Invite someone with an interesting career to come talk about his or her job.

Possibilities: The police officer who trains sniffer dogs or administers lie detector tests, a fire fighter who investigates how a fire starts, an EMT, the undercover security at a department store, or a funeral director. Provide a display of career related books and resources.

Scrap Books

Help teens make their own scrap book from scratch. Have them to bring photos and mementos and provide supplies for them to create their book. Invite teens to display their finished books in the library. Or give the program a creative writing angle. Help teens make or decorate their own journal or diary.
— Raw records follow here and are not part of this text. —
-- ==== Sys2Proof/Machine/State.lean ====
section
/-! DEFINITION. Everything the spec gives the RM24 to hold, block by block, as plain data, and the machine as
power-on leaves it. Ranges are those of the tables cited; the laws and obligations state that they are kept. -/

namespace Sys2Proof.Machine

/-! ## The cell path (chapter 1) -/

/-- The three framer states, section 1.2. -/
inductive FramerState where
  | hunt | confirm | locked
  deriving DecidableEq, Repr

/-- The cell framer and the five status counts (section 1.2, R3, R16). The cell position is the number of
bytes received since the cell boundary, so it is `bytes.length` in CONFIRM and LOCKED. -/
structure Framer where
  state      : FramerState
  integrator : Nat
  threshold  : Nat
  silence    : Nat
  /-- In HUNT: the byte before the next one was C6h (R4). -/
  sawC6      : Bool
  /-- The bytes of the cell being assembled. -/
  bytes      : List Byte
  /-- The cell being assembled was taken at its boundary (R6), so it is handed on when whole. -/
  handOn     : Bool
  taken      : Nat
  syncBad    : Nat
  headerBad  : Nat
  tagMiss    : Nat
  syncLosses : Nat
  deriving DecidableEq, Repr

/-- The valid cell kinds, Table 1-1. -/
inductive CellKind where
  | media | management | fill
  deriving DecidableEq, Repr

/-- A parity of a key slot. -/
inductive Parity where
  | even | odd
  deriving DecidableEq, Repr

/-- The valid marks, Table 1-1: CLEAR, or scrambled under the slot of a parity. -/
inductive Mark where
  | clear
  | scrambled (p : Parity)
  deriving DecidableEq, Repr

/-- A cell with a good header. The header check is a function of the other fields (R2), so it is computed
when the cell is written out and not held. -/
structure Cell where
  kind    : CellKind
  mark    : Mark
  seq     : Nat
  tag     : Nat
  carry   : Nat
  payload : List Byte
  deriving DecidableEq, Repr

/-! ## Services and the tag directory (chapter 2) -/

inductive ServiceKind where
  | free | pay
  deriving DecidableEq, Repr

inductive Role where
  | picture | sound | caption | data
  deriving DecidableEq, Repr

/-- A component of a loaded service with its continuity state (Table 2-1, section 2.6). -/
structure Component where
  tag    : Nat
  role   : Role
  expect : Option Nat
  discs  : Nat
  deriving DecidableEq, Repr

/-- A service record, Table 2-1. -/
structure ServiceRec where
  number     : Nat
  kind       : ServiceKind
  family     : Option (Fin 32)
  rating     : Nat
  title      : Option Nat
  components : List Component
  deriving DecidableEq, Repr

/-- A tag directory entry, Table 2-2. -/
structure DirEntry where
  tag     : Nat
  service : Nat
  role    : Role
  deriving DecidableEq, Repr

/-! ## The key store (chapter 3) -/

/-- A key and its check byte: loaded, held, promoted and cleared together. -/
structure Key where
  bytes : Vector Byte 8
  check : Byte
  deriving DecidableEq, Repr

/-- One slot of a family: a live key and a staged key. -/
structure KeySlot where
  live   : Option Key
  staged : Option Key
  deriving DecidableEq, Repr

/-- A key family record, Table 3-1. `parity` is the parity last seen; `none` is NONE. -/
structure KeyFamily where
  parity    : Option Parity
  even      : KeySlot
  odd       : KeySlot
  keyMisses : Nat
  deriving DecidableEq, Repr

/-! ## The lanes (chapter 4) -/

/-- The lane states in the order of Table 4-1. -/
inductive LaneState where
  | idle | absent | clear | preview | rented | offer | locked
  deriving DecidableEq, Repr

/-- A lane record, Table 4-1. -/
structure Lane where
  state     : LaneState
  service   : Option Nat
  /-- The title in view. -/
  title     : Option Nat
  /-- The output queue, oldest first. -/
  queue     : List Cell
  /-- The cell in transmission on the screen port. -/
  sending   : Option Cell
  /-- The picture mark. -/
  mark      : Bool
  /-- The no-picture run. -/
  run       : Nat
  /-- The overrun latch. -/
  latch     : Bool
  mediaSent : Nat
  fillSent  : Nat
  overruns  : Nat
  keyMisses : Nat
  purged    : Nat
  deriving DecidableEq, Repr

/-! ## The rental engine (chapter 5) -/

/-- A catalog entry, Table 5-1. -/
structure CatalogEntry where
  title     : Nat
  rating    : Nat
  basePrice : Nat
  window    : Nat
  preview   : Nat
  grace     : Nat
  billAlias : Nat
  deriving DecidableEq, Repr

inductive RentalState where
  | preview | spent | active | expired | void
  deriving DecidableEq, Repr

/-- A rental record, Table 5-2: the five copies, then what the stay has done with the title. -/
structure RentalRec where
  title        : Nat
  rating       : Nat
  window       : Nat
  allowance    : Nat
  grace        : Nat
  billAlias    : Nat
  state        : RentalState
  previewSec   : Nat
  viewedSec    : Nat
  windowLeft   : Nat
  amount       : Option Nat
  serial       : Option Nat
  refunded     : Bool
  /-- The picture-seen mark. -/
  seen         : Bool
  deriving DecidableEq, Repr

/-! ## The tariff unit (chapter 6) -/

/-- A tariff set, Table 6-1. -/
structure TariffSet where
  preOffset   : Int
  scale       : Nat
  postOffset  : Int
  lowCompare  : Nat
  lowSet      : Nat
  highCompare : Nat
  highSet     : Nat
  deriving DecidableEq, Repr

/-! ## The room and the charge list (chapter 7) -/

inductive RoomState where
  | vacant | occupied
  deriving DecidableEq, Repr

/-- The room record, Table 7-1. -/
structure Room where
  state       : RoomState
  stay        : Nat
  cls         : Fin 4
  spend       : Nat
  ceiling     : Nat
  purchasePin : Bool
  staleStays  : Nat
  deriving DecidableEq, Repr

inductive ChargeKind where
  | charge | credit
  deriving DecidableEq, Repr

/-- A charge record, Table 7-2. -/
structure ChargeRec where
  serial    : Nat
  kind      : ChargeKind
  stay      : Nat
  title     : Nat
  billAlias : Nat
  discreet  : Bool
  amount    : Nat
  stamp     : Option Nat
  reversed  : Option Nat
  deriving DecidableEq, Repr

/-! ## The lock unit (chapter 8) -/

/-- The lock policy: the first six rows of Table 8-1, loaded together by LOCK-SET. -/
structure Policy where
  houseLimit     : Nat
  defaultCeiling : Nat
  laneCeilings   : Vector Nat 4
  barred         : Vector Bool 4
  leaseLength    : Nat
  discreet       : Nat
  deriving DecidableEq, Repr

/-- The lock unit, Table 8-1. A held PIN has four digits 0..9 (R139). -/
structure LockUnit where
  policy      : Policy
  roomCeiling : Nat
  pin         : Option PinField
  attempts    : Nat
  lockout     : Option Nat
  leases      : Vector (Option Nat) 4
  deriving DecidableEq, Repr

/-! ## Second tick, house time and audit counters (chapter 9) -/

/-- The prescaler, house time and the time-set flag (sections 9.1 and 9.2). -/
structure Clock where
  prescaler : Nat
  houseTime : Nat
  timeSet   : Bool
  deriving DecidableEq, Repr

/-- The event kinds in the order of Table 9-2. -/
inductive EventKind where
  | viewSeconds | previewSeconds | rentedSeconds | purchases | refunds
  | lockSeconds | pinFailures | keyMisses | overruns | occupancy
  deriving DecidableEq, Repr

inductive Filter where
  | none
  | service (n : Nat)
  | lanes (set : Vector Bool 4)
  | ratingAtLeast (r : Nat)
  deriving DecidableEq, Repr

inductive OccupancyMode where
  | sum | atLeast | rise
  deriving DecidableEq, Repr

/-- The occupancy part of a setup: which lane states count (in the order of Table 4-1), how, and from how
many lanes on. -/
structure Occupancy where
  states    : Vector Bool 7
  mode      : OccupancyMode
  threshold : Nat
  deriving DecidableEq, Repr

/-- A counter's setup; the occupancy part is held with the kind OCCUPANCY alone (R156). -/
structure Setup where
  kind      : EventKind
  filter    : Filter
  occupancy : Option Occupancy
  deriving DecidableEq, Repr

/-- An audit counter, Table 9-1. It is armed when it has a setup. -/
structure Counter where
  setup : Option Setup
  last  : Option Nat
  value : Nat
  deriving DecidableEq, Repr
Another diary-based idea is to approach banks in January and ask them to donate a few diaries that they give out to customers to the group to give to the members to use during the year.

Photo Essay

Buy a pack of disposable cameras and distribute to teens. Have them take pictures of their everyday life, and then turn the cameras in. Process the photos then invite all teens to a program to create a “real life photo mural”. Enhance the program with a display of books on photography and famous photographers.

Reviews

Invite members of your Teen Group to write non-fiction book, music and/or film reviews to post on the library web site, blog, or newsletter. Help teens create and film book-talks to air at the library or at local schools.

Films from Books

Create a display of books that have been turned into movies. Have teens vote on the book they would most like to read. After they have read the book, host a screening of one of the movies, then lead a discussion comparing the book versus the movie. Serve popcorn, drinks, and give out bookmarks that list other books that have been made into movies.

Music and books

Partner with an English or literature teacher and have teens prepare a soundtrack to their favourite book. They can play the music while they talk about their book and explain their musical choices

Stop the Press!

Read news articles to teens – some true, some false and have teens decide which one is which! You can use articles from The Onion or a tabloid and the local paper. Then offer a creative writing class where teens create their own library tabloid.

Creative Writing

Get the group interested in writing short stories, prose, poetry with a view to publication in a library newsletter or booklet, this session idea could tie in to Urban Legends or Get Real or Get Fake.

Urban Myths

This could be a tie-in to the creative writing or just a general discussion of urban legends and creating some for the group itself.

Webs and blogs

With the advent of IT in libraries there is more scope for working with the youth and computers. Introducing the kids to website and blog creation. Creating a site or blog specifically for the reading group is one possibility.

Script-reading

Take a scene from a Harry Potter film and use the group members as part of the cast. The number of attendees would be important in choosing which scene you decide to read from.

T-Shirt design

Provide t-shirts and printer friendly iron-on transfer paper let the group members design their own pictures on the computer, then print them onto the transfer pages and iron them on to the t-shirts.

TRG X-Factor

A take-off of the television show, get the kids in to take part with singing, dancing or performing. Maybe make it book-themed with a reading from a favourite book, play or poem.

Teenage Reading Groups

Starting and running a Teenage Reading Group is not an easy task although it is a rewarding one. Too often when someone wants to start working with Teens in a Library they go all out to attract the non-users into the Library, and, while this can work, it is not always successful.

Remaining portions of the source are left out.